The partialFilterExpression gives a way to match which documents should appear in the index at all. When querying against the index, the entire partialFilterExpression must be included as-is in the query. The above index can now field a query for

{
  organization: 'abcd1234',
  kind: 'contact',
  deletedAt: null
}

but it cannot field a query for

{
  organization: 'abcd1234',
  kind: 'contact'
}

because it doesn’t hold every contact in the index — only those with the value null (or undefined! know thy enemy, for their name is “mongoose”) in their deletedAt field. This can be highly constraining, but in the right circumstances, it cuts down on index size pretty significantly. It’s particularly useful in cases where you have some object that is relevant for a specific, short period of time, and are mostly querying for objects in that state — for example, building a backing collection for a message queue, where messages in the queue are no longer relevant after they are processed

One thing worth noting is that the partialFilterExpression field does not support everything that a normal find would — for example, the $ne operator. You’ll have to get clever where you’d usually do a { $ne: null } to check for truthy values. Even $exists has its quirks — a null field still exists! We use $type like { someStringField: { $type: 'string' } } to filter by truthy values in a partialFilterExpression.

Where do I go from here?

Go try some queries! Grab a sample data set, or just insert a few basic documents. Learn the query explainer! Fear the COLLSCAN! So much of learning a complex piece of software like MongoDB is through experimentation. The docs can’t feed you the exact way that every database feature is going to intersect and interact with every other database feature. Set up minimal test cases, verify that queries give the expected results, and see what the explainer spits out for how efficiently it was able to execute the query. Don’t be afraid to massage data into a different form to efficiently fulfill queries. Read through the available query predicates — some notables, not yet mentioned: $elemMatch, $all, and $regex (efficient when doing prefix matches!).

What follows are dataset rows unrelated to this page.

-- ==== Sys2Proof/Tests/Slice0.lean ====
section
/-! SUPPORT. The model's own tests: ill-formed operations that WellFormed refuses, the decoding of every row of the opcode
table from a word of the spec's encoding, one-step tests from the vectors of 95_test_vectors.md, and for every statement with
hypotheses a state and operands that meet them. -/

namespace Sys2Proof.Tests

open Sys2Proof Sys2Proof.Machine

/-! ### WellFormed refuses -/

/-- EDGE on a channel that does not exist (R95): the boundary c = NCH. -/
theorem test_wellFormed_edge : wellFormed 2 (.edge 1#2) = true ∧ wellFormed 2 (.edge 2#2) = false := by decide

/-- The unmapped row at offsets where R93 finds a register, 0x01C and 0x27C, and just beside them, 0x020 and 0x400. -/
theorem test_wellFormed_unmapped :
    wellFormed 2 (.unmapped .rd 0x007#10) = false ∧ wellFormed 2 (.unmapped .rd 0x09F#10) = false ∧
      wellFormed 2 (.unmapped .rd 0x008#10) = true ∧ wellFormed 2 (.unmapped .rd 0x100#10) = true := by decide

/-- The misaligned row at an aligned offset. -/
theorem test_wellFormed_misaligned :
    wellFormed 2 (.misaligned .rd 0x204#12) = false ∧ wellFormed 2 (.misaligned .rd 0x205#12) = true := by decide

/-- The bad-size row with a word size. -/
theorem test_wellFormed_badSize :
    wellFormed 2 (.badSize .rd 2#2 0x204#12) = false ∧ wellFormed 2 (.badSize .rd 3#2 0x204#12) = true := by decide

/-! ### Decoding (30_encoding.md R92, R99; opcode_table.json) -/

/-- Reads of the global registers; the first word is written out bit by bit. -/
theorem test_decode_global_rd :
    decode 2 ⟨0b0010000000000000#16, 0#32⟩ = .ok .rdId ∧
      decode 2 ⟨0x2004#16, 0#32⟩ = .ok .rdCfg ∧
      decode 2 ⟨0x2008#16, 0#32⟩ = .ok .rdCtrl ∧
      decode 2 ⟨0x200C#16, 0#32⟩ = .ok .rdErr ∧
      decode 2 ⟨0x2010#16, 0#32⟩ = .ok .rdNowMs ∧
      decode 2 ⟨0x2014#16, 0#32⟩ = .ok .rdNowUs ∧
      decode 2 ⟨0x2018#16, 0#32⟩ = .ok .rdTemp ∧
      decode 2 ⟨0x201C#16, 0#32⟩ = .ok .rdPresc := by
  decide

/-- Writes of the global registers; the first word is written out bit by bit. -/
theorem test_decode_global_wr :
    decode 2 ⟨0b0110000000000000#16, 0x89ABCDEF#32⟩ = .ok (.wrId 0x89ABCDEF#32) ∧
      decode 2 ⟨0x6004#16, 0x89ABCDEF#32⟩ = .ok (.wrCfg 0x89ABCDEF#32) ∧
      decode 2 ⟨0x6008#16, 0x89ABCDEF#32⟩ = .ok (.wrCtrl 0x89ABCDEF#32) ∧
      decode 2 ⟨0x600C#16, 0x89ABCDEF#32⟩ = .ok (.wrErr 0x89ABCDEF#32) ∧
      decode 2 ⟨0x6010#16, 0x89ABCDEF#32⟩ = .ok (.wrNowMs 0x89ABCDEF#32) ∧
      decode 2 ⟨0x6014#16, 0x89ABCDEF#32⟩ = .ok (.wrNowUs 0x89ABCDEF#32) ∧
      decode 2 ⟨0x6018#16, 0x89ABCDEF#32⟩ = .ok (.wrTemp 0x89ABCDEF#32) ∧
      decode 2 ⟨0x601C#16, 0x89ABCDEF#32⟩ = .ok (.wrPresc 0x89ABCDEF#32) := by
  decide

/-- Reads of the config registers, of channel 1 where there is a channel field; the first word is written out bit by bit. -/
theorem test_decode_config_rd :
    decode 2 ⟨0b0010001010000000#16, 0#32⟩ = .ok (.rdChDebounceUs 1#2) ∧
      decode 2 ⟨0x2284#16, 0#32⟩ = .ok (.rdChWindowMs 1#2) ∧
      decode 2 ⟨0x2288#16, 0#32⟩ = .ok (.rdChTimeoutMs 1#2) ∧
      decode 2 ⟨0x228C#16, 0#32⟩ = .ok (.rdChPpr 1#2) ∧
      decode 2 ⟨0x2290#16, 0#32⟩ = .ok (.rdChPeriodMs 1#2) ∧
      decode 2 ⟨0x2294#16, 0#32⟩ = .ok (.rdChRate 1#2) ∧
      decode 2 ⟨0x2298#16, 0#32⟩ = .ok (.rdChAlpha 1#2) ∧
      decode 2 ⟨0x229C#16, 0#32⟩ = .ok (.rdChThresh 1#2) ∧
      decode 2 ⟨0x22A0#16, 0#32⟩ = .ok (.rdChMinOnMs 1#2) ∧
      decode 2 ⟨0x22A4#16, 0#32⟩ = .ok (.rdChMinOffMs 1#2) ∧
      decode 2 ⟨0x22A8#16, 0#32⟩ = .ok (.rdChKickDuty 1#2) ∧
      decode 2 ⟨0x22AC#16, 0#32⟩ = .ok (.rdChKickMs 1#2) ∧
      decode 2 ⟨0x22B0#16, 0#32⟩ = .ok (.rdChHoldMs 1#2) ∧
      decode 2 ⟨0x22B4#16, 0#32⟩ = .ok (.rdChSafe 1#2) ∧
      decode 2 ⟨0x22B8#16, 0#32⟩ = .ok (.rdChCurve0 1#2) ∧
      decode 2 ⟨0x22BC#16, 0#32⟩ = .ok (.rdChCurve1 1#2) ∧
      decode 2 ⟨0x22C0#16, 0#32⟩ = .ok (.rdChCurve2 1#2) ∧
      decode 2 ⟨0x22C4#16, 0#32⟩ = .ok (.rdChCurve3 1#2) ∧
      decode 2 ⟨0x22C8#16, 0#32⟩ = .ok (.rdChCurve4 1#2) := by
  decide

/-- Writes of the config registers, of channel 1 where there is a channel field; the first word is written out bit by bit. -/
theorem test_decode_config_wr :
    decode 2 ⟨0b0110001010000000#16, 0x89ABCDEF#32⟩ = .ok (.wrChDebounceUs 1#2 0x89ABCDEF#32) ∧
      decode 2 ⟨0x6284#16, 0x89ABCDEF#32⟩ = .ok (.wrChWindowMs 1#2 0x89ABCDEF#32) ∧
      decode 2 ⟨0x6288#16, 0x89ABCDEF#32⟩ = .ok (.wrChTimeoutMs 1#2 0x89ABCDEF#32) ∧
      decode 2 ⟨0x628C#16, 0x89ABCDEF#32⟩ = .ok (.wrChPpr 1#2 0x89ABCDEF#32) ∧
      decode 2 ⟨0x6290#16, 0x89ABCDEF#32⟩ = .ok (.wrChPeriodMs 1#2 0x89ABCDEF#32) ∧
      decode 2 ⟨0x6294#16, 0x89ABCDEF#32⟩ = .ok (.wrChRate 1#2 0x89ABCDEF#32) ∧
      decode 2 ⟨0x6298#16, 0x89ABCDEF#32⟩ = .ok (.wrChAlpha 1#2 0x89ABCDEF#32) ∧
      decode 2 ⟨0x629C#16, 0x89ABCDEF#32⟩ = .ok (.wrChThresh 1#2 0x89ABCDEF#32) ∧
      decode 2 ⟨0x62A0#16, 0x89ABCDEF#32⟩ = .ok (.wrChMinOnMs 1#2 0x89ABCDEF#32) ∧
      decode 2 ⟨0x62A4#16, 0x89ABCDEF#32⟩ = .ok (.wrChMinOffMs 1#2 0x89ABCDEF#32) ∧
      decode 2 ⟨0x62A8#16, 0x89ABCDEF#32⟩ = .ok (.wrChKickDuty 1#2 0x89ABCDEF#32) ∧
      decode 2 ⟨0x62AC#16, 0x89ABCDEF#32⟩ = .ok (.wrChKickMs 1#2 0x89ABCDEF#32) ∧
      decode 2 ⟨0x62B0#16, 0x89ABCDEF#32⟩ = .ok (.wrChHoldMs 1#2 0x89ABCDEF#32) ∧
      decode 2 ⟨0x62B4#16, 0x89ABCDEF#32⟩ = .ok (.wrChSafe 1#2 0x89ABCDEF#32) ∧
      decode 2 ⟨0x62B8#16, 0x89ABCDEF#32⟩ = .ok (.wrChCurve0 1#2 0x89ABCDEF#32) ∧
      decode 2 ⟨0x62BC#16, 0x89ABCDEF#32⟩ = .ok (.wrChCurve1 1#2 0x89ABCDEF#32) ∧
      decode 2 ⟨0x62C0#16, 0x89ABCDEF#32⟩ = .ok (.wrChCurve2 1#2 0x89ABCDEF#32) ∧
      decode 2 ⟨0x62C4#16, 0x89ABCDEF#32⟩ = .ok (.wrChCurve3 1#2 0x89ABCDEF#32) ∧
      decode 2 ⟨0x62C8#16, 0x89ABCDEF#32⟩ = .ok (.wrChCurve4 1#2 0x89ABCDEF#32) := by
  decide

/-- Reads of the status registers, of channel 1 where there is a channel field; the first word is written out bit by bit. -/
theorem test_decode_status_rd :
    decode 2 ⟨0b0010001011001100#16, 0#32⟩ = .ok (.rdChLastTick 1#2) ∧
      decode 2 ⟨0x22D0#16, 0#32⟩ = .ok (.rdChCount 1#2) ∧
      decode 2 ⟨0x22D4#16, 0#32⟩ = .ok (.rdChBase 1#2) ∧
      decode 2 ⟨0x22D8#16, 0#32⟩ = .ok (.rdChRpm 1#2) ∧
      decode 2 ⟨0x22DC#16, 0#32⟩ = .ok (.rdChDelta 1#2) ∧
      decode 2 ⟨0x22E0#16, 0#32⟩ = .ok (.rdChWinEnd 1#2) ∧
      decode 2 ⟨0x22E4#16, 0#32⟩ = .ok (.rdChLastPulseMs 1#2) ∧
      decode 2 ⟨0x22E8#16, 0#32⟩ = .ok (.rdChLastEdgeUs 1#2) ∧
      decode 2 ⟨0x22EC#16, 0#32⟩ = .ok (.rdChCmd 1#2) ∧
      decode 2 ⟨0x22F0#16, 0#32⟩ = .ok (.rdChOut 1#2) ∧
      decode 2 ⟨0x22F4#16, 0#32⟩ = .ok (.rdChTTrans 1#2) ∧
      decode 2 ⟨0x22F8#16, 0#32⟩ = .ok (.rdChKickEnd 1#2) ∧
      decode 2 ⟨0x22FC#16, 0#32⟩ = .ok (.rdChInvSince 1#2) := by
  decide

/-- Writes of the status registers, of channel 1 where there is a channel field; the first word is written out bit by bit. -/
theorem test_decode_status_wr :
    decode 2 ⟨0b0110001011001100#16, 0x89ABCDEF#32⟩ = .ok (.wrChLastTick 1#2 0x89ABCDEF#32) ∧
      decode 2 ⟨0x62D0#16, 0x89ABCDEF#32⟩ = .ok (.wrChCount 1#2 0x89ABCDEF#32) ∧
      decode 2 ⟨0x62D4#16, 0x89ABCDEF#32⟩ = .ok (.wrChBase 1#2 0x89ABCDEF#32) ∧
      decode 2 ⟨0x62D8#16, 0x89ABCDEF#32⟩ = .ok (.wrChRpm 1#2 0x89ABCDEF#32) ∧
      decode 2 ⟨0x62DC#16, 0x89ABCDEF#32⟩ = .ok (.wrChDelta 1#2 0x89ABCDEF#32) ∧
      decode 2 ⟨0x62E0#16, 0x89ABCDEF#32⟩ = .ok (.wrChWinEnd 1#2 0x89ABCDEF#32) ∧
      decode 2 ⟨0x62E4#16, 0x89ABCDEF#32⟩ = .ok (.wrChLastPulseMs 1#2 0x89ABCDEF#32) ∧
      decode 2 ⟨0x62E8#16, 0x89ABCDEF#32⟩ = .ok (.wrChLastEdgeUs 1#2 0x89ABCDEF#32) ∧
      decode 2 ⟨0x62EC#16, 0x89ABCDEF#32⟩ = .ok (.wrChCmd 1#2 0x89ABCDEF#32) ∧
      decode 2 ⟨0x62F0#16, 0x89ABCDEF#32⟩ = .ok (.wrChOut 1#2 0x89ABCDEF#32) ∧
      decode 2 ⟨0x62F4#16, 0x89ABCDEF#32⟩ = .ok (.wrChTTrans 1#2 0x89ABCDEF#32) ∧
      decode 2 ⟨0x62F8#16, 0x89ABCDEF#32⟩ = .ok (.wrChKickEnd 1#2 0x89ABCDEF#32) ∧
      decode 2 ⟨0x62FC#16, 0x89ABCDEF#32⟩ = .ok (.wrChInvSince 1#2 0x89ABCDEF#32) := by
  decide

/-- EDGE on channel 1, TICK_US and RESET, bit by bit (R92). -/
theorem test_decode_events :
    decode 2 ⟨0b1000000000000001#16, 0#32⟩ = .ok (.edge 1#2) ∧ decode 2 ⟨0b1100000000000000#16, 0#32⟩ = .ok .tickUs ∧
      decode 2 ⟨0b1100000000000001#16, 0#32⟩ = .ok .reset := by decide

/-- The error-class rows (R96), bit by bit: RD 0x020, WR 0x202, RD.r 0x250, WR.b 0x21C. -/
theorem test_decode_errors :
    decode 2 ⟨0b0010000000100000#16, 0#32⟩ = .ok (.unmapped .rd 0b0000001000#10) ∧
      decode 2 ⟨0b0110001000000010#16, 7#32⟩ = .ok (.misaligned (.wr 7#32) 0x202#12) ∧
      decode 2 ⟨0b0011001001010000#16, 0#32⟩ = .ok (.badSize .rd 3#2 0x250#12) ∧
      decode 2 ⟨0b0100001000011100#16, 7#32⟩ = .ok (.badSize (.wr 7#32) 0#2 0x21C#12) := by decide

/-- Words that name no event (R95): c = NCH, a nonzero reserved field, a SYS word above RESET. -/
theorem test_decode_refused :
    decode 2 ⟨0x8002#16, 0#32⟩ = .error .noSuchTachInput ∧ decode 2 ⟨0x8004#16, 0#32⟩ = .error .noSuchTachInput ∧
      decode 2 ⟨0x9000#16, 0#32⟩ = .error .noSuchTachInput ∧ decode 2 ⟨0xC002#16, 0#32⟩ = .error .noSuchSystemEvent ∧
      decode 2 ⟨0xFFFF#16, 0#32⟩ = .error .noSuchSystemEvent := by decide

/-- A table row's bits: the word in bits 15..0, WDATA above it (log 7). -/
theorem test_decodeTableWord :
    decodeTableWord 48 0x1F46204 = some (.wrChWindowMs 0#2 500#32) ∧ decodeTableWord 16 0x2258 = some (.rdChRpm 0#2) := by
  decide

/-! ### The assembler (95_test_vectors.md sections 2, 3 and 7) -/

theorem test_assemble_value :
    assembleLine "wr CH0.SAFE, pair(pct(1), pct(80))".toList = some [⟨0x6234#16, 0x01005000#32⟩] ∧
      assembleLine "settemp -20".toList = some [⟨0x6018#16, 0x0001EC00#32⟩] := by decide

theorem test_assemble_lines :
    assembleText "start\n; comment\nrd.b CH0.COUNT\nedge 1\nwait_us 2" =
      some [⟨0x6008#16, 1#32⟩, ⟨0x0250#16, 0#32⟩, ⟨0x8001#16, 0#32⟩, ⟨0xC000#16, 0#32⟩, ⟨0xC000#16, 0#32⟩] := by decide

theorem test_render : render (printLine (.rdChDebounceUs 1#2)) = "rd CH1.DEBOUNCE_US" := by decide

/-- A write's value as the printer spells it, and read back (log 12). -/
theorem test_render_value :
    render (printLine (.wrTemp 0x0001EC00#32)) = "wr TEMP, 0x1ec00" ∧
      assembleLine "wr TEMP, 0x1ec00".toList = some [encode (.wrTemp 0x0001EC00#32)] := by decide

/-! ### Small states -/

/-- The reference configuration RC (95_test_vectors.md section 2). -/
def rc : ChanConfig :=
  { debounceUs := 500#32, windowMs := 500#32, timeoutMs := 2000#32, ppr := 2#8, periodMs := 100#31, rate := 5120#24,
    alpha := 32768#17, offBelow := 5120#16, onAbove := 7680#16, minOnMs := 3000#32, minOffMs := 3000#32,
    kickDuty := 25600#16, kickMs := 1000#31, holdMs := 5000#32, safeDuty := 20480#16, actEps := 256#16,
    curve0 := ⟨7680#16, 0#16⟩, curve1 := ⟨10240#16, 5120#16⟩, curve2 := ⟨12800#16, 12800#16⟩,
    curve3 := ⟨14080#16, 25600#16⟩, curve4 := ⟨15360#16, 25600#16⟩ }

/-- A channel with configuration `k`, as after reset but for it. -/
def chan (k : ChanConfig) : Channel := { Channel.reset with cfg := k }

/-- A running block with these channels. -/
def running (chs : List Channel) : State := { State.resetWith 0 with en := true, chans := chs }

/-- `running`, where the next TICK_US is the millisecond event that makes NOW_MS `nm`. -/
def eventAt (nm : Word) (temp : Temp) (chs : List Channel) : State :=
  { running chs with presc := 999#10, nowMs := nm - 1#32, temp := temp }

/-- A channel with configuration `k` and controller state `u`, whose last tick was at 0. -/
def chanCtl (k : ChanConfig) (f : CtlState → CtlState) : Channel := { chan k with ctl := f Channel.reset.ctl }

/-- The state after an operation that answers next. -/
def after (i : Instr) (s : State) : Option State :=
  match exec i s with
  | .next t => some t
  | .fault _ => none
  | .refused _ => none

/-- Channel 0 after an operation that answers next. -/
def chan0After (i : Instr) (s : State) : Option Channel := (after i s).bind (fun t => t.chans[0]?)

/-! ### One-step tests -/

/-- V-E-1: a distance equal to DEBOUNCE_US is rejected. -/
theorem test_edge_rejected :
    (chan0After (.edge 0#2)
        { running [{ chan rc with pulse := ⟨5#32, 10000#32, 9#32⟩ }] with nowUs := 10500#32, nowMs := 10#32 }).map
      (fun ch => ch.pulse) = some ⟨5#32, 10000#32, 9#32⟩ := by decide

/-- V-E-6: NOW_US wrapped since the last edge, distance 512: accepted. -/
theorem test_edge_accepted :
    (chan0After (.edge 0#2)
        { running [{ chan rc with pulse := ⟨5#32, 4294967040#32, 69999#32⟩ }] with
          nowUs := 256#32, nowMs := 70000#32 }).map
      (fun ch => ch.pulse) = some ⟨6#32, 256#32, 70000#32⟩ := by decide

MongoDB is a fast, massively useful, incredibly generic database. At Knudge, we’ve built message queues, global locking mechanisms, global abort signals (à la AbortController), synchronized caches, and a couple simple key-value stores — all on top of the same database. It has its caveats, as with any database, but is incredibly useful. It can probably do whatever you want it to do, if only with one more layer of indirection.